Strategies for the Construction of Machine-Learning Potentials for Accurate and Efficient Atomic-Scale Simulations

April M. Miksch,Tobias Morawietz,Johannes Kästner,Alexander Urban,Nongnuch Artrith
DOI: https://doi.org/10.1088/2632-2153/abfd96
2021-05-06
Abstract:Recent advances in machine-learning interatomic potentials have enabled the efficient modeling of complex atomistic systems with an accuracy that is comparable to that of conventional quantum mechanics based methods. At the same time, the construction of new machine-learning potentials can seem a daunting task, as it involves data-science techniques that are not yet common in chemistry and materials science. Here, we provide a tutorial-style overview of strategies and best practices for the construction of artificial neural network (ANN) potentials. We illustrate the most important aspects of (i) data collection, (ii) model selection, (iii) training and validation, and (iv) testing and refinement of ANN potentials on the basis of practical examples. Current research in the areas of active learning and delta learning are also discussed in the context of ANN potentials.

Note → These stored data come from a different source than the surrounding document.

/-- Nothing but the running context has changed. -/
def OnlyCtx (s t : State) : Prop := t = { s with c := t.c }

/-- Of the running context nothing has changed but its scalar registers and its place: the pc, the line that it holds, what
belongs to one execution of a head (R76, R443, R456), and the progress entries that the end of an instruction brings nearer
(R441). -/
def OnlyScalars (c d : Ctx) : Prop :=
  d = { c with s := d.s, pc := d.pc, line := d.line, es := d.es, esk := d.esk, prog := d.prog, hold := d.hold
               resume := d.resume, bpExempt := d.bpExempt }

/-- The frame of an instruction that writes scalar register `d` alone: nothing else changes than that register and the
context's place, and `es` and `esk` change only where the instruction resumed from `es` (R443). -/
def FrameReg (s t : State) (d : Nat) : Prop :=
  OnlyCtx s t ∧ OnlyScalars s.c t.c ∧ (∀ n, n ≠ d → t.reg n = s.reg n) ∧
    ((∀ r, s.c.resume = some r → r.active = false ∨ r.pc ≠ s.c.pc) → t.c.es = s.c.es ∧ t.c.esk = s.c.esk)

/-- A trap of cause `code` has been taken at the instruction (R438): what entry saves and where the context goes on. -/
def Trapped (s t : State) (code : Nat) (tval : Word) : Prop :=
  t.c.cause = wd code ∧ t.c.epc = s.c.pc.setWidth 64 ∧ t.c.tval = tval ∧
  t.c.tst.setWidth 2 = s.c.priv ∧ t.c.tst.getLsbD 2 = true ∧
  t.c.priv = (if s.c.part = 0 then 2 else 1) ∧ t.c.pc = s.myPart.tvec.setWidth 56 ∧ t.c.line = none

/-- A level that a context's partition allows: device level in partition 0 alone (R6). -/
def Ctx.LevelOk (c : Ctx) : Prop := c.priv.toNat ≤ 2 ∧ (c.part ≠ 0 → c.priv.toNat ≤ 1)

/-! ## How an instruction completes -/

/-- `i` writes x to scalar register d (nothing for register 0, R100) and its context goes on with the next head. -/
def Sets (i : Instr) (s : State) (d : BitVec 5) (x : Word) : Prop := exec i s = .next (s.setReg d.toNat x).adv

/-- `i` writes a value of which `P` holds to scalar register d, and its context goes on with the next head. -/
def SetsSome (i : Instr) (s : State) (d : BitVec 5) (P : Word → Prop) : Prop := ∃ x, Sets i s d x ∧ P x

/-- `i` ends as an instruction that comes to no wait: it writes two scalar registers, the second last, and `ws`, and its context
goes on with the next head (R49, R137). `u` is the state once its address is resolved, which can set ACC in a leaf (R225). -/
def EndsFrom (i : Instr) (s u : State) (d1 d2 : BitVec 5) (code : Nat) (r1 r2 : Word) : Prop :=
  ∃ t, exec i s = .next t ∧ Retired u t ∧ t.c.wait = none ∧ t.c.ws = wd code ∧
    (d2.toNat ≠ 0 → t.reg d2.toNat = r2) ∧ (d1.toNat ≠ 0 → d1 ≠ d2 → t.reg d1.toNat = r1) ∧
    (∀ n, n ≠ d1.toNat → n ≠ d2.toNat → t.reg n = u.reg n) ∧ t.mem = u.mem

/-- `EndsFrom` of an instruction that resolves no address. -/
def EndsWith (i : Instr) (s : State) (d1 d2 : BitVec 5) (code : Nat) (r1 r2 : Word) : Prop := EndsFrom i s s d1 d2 code r1 r2

/-- A request to the home of an object is in flight on this device, where it arrives now or later and may bring those before it
along, or takes a reply reservation and leaves for the device of the home, unless one was answered busy (R52, R390, R391). -/
def Sent (s t : State) (home : Nat) (obj : Obj) (req : Req) : Prop :=
  (home = s.dev → ∃ l m, t.msgs = l ++ [m] ∧ m.who = s.who ∧ m.obj = obj ∧ m.req = req ∧ s.now ≤ m.arrive ∧
    l.map (fun x => { x with arrive := 0 }) = s.msgs.map fun x => { x with arrive := 0 }) ∧
  (home ≠ s.dev → ∃ r m, t.resvs = s.resvs ++ [r] ∧ r.msg = some m ∧ r.start = s.now ∧
    m.who = { s.who with hdr := m.who.hdr } ∧ m.obj = obj ∧ m.req = req ∧
    ((∀ x ∈ s.resvs, x.busyUntil = none) → ∃ l, t.out = s.out ++ .msg home m :: l))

This tutorial review aims at equipping computational chemists and materials scientists with the required background knowledge for ANN potential construction and application, with the intention to accelerate the adoption of the method, so that it can facilitate exciting research that would otherwise be challenging with conventional strategies.
Materials Science
What problem does this paper attempt to address?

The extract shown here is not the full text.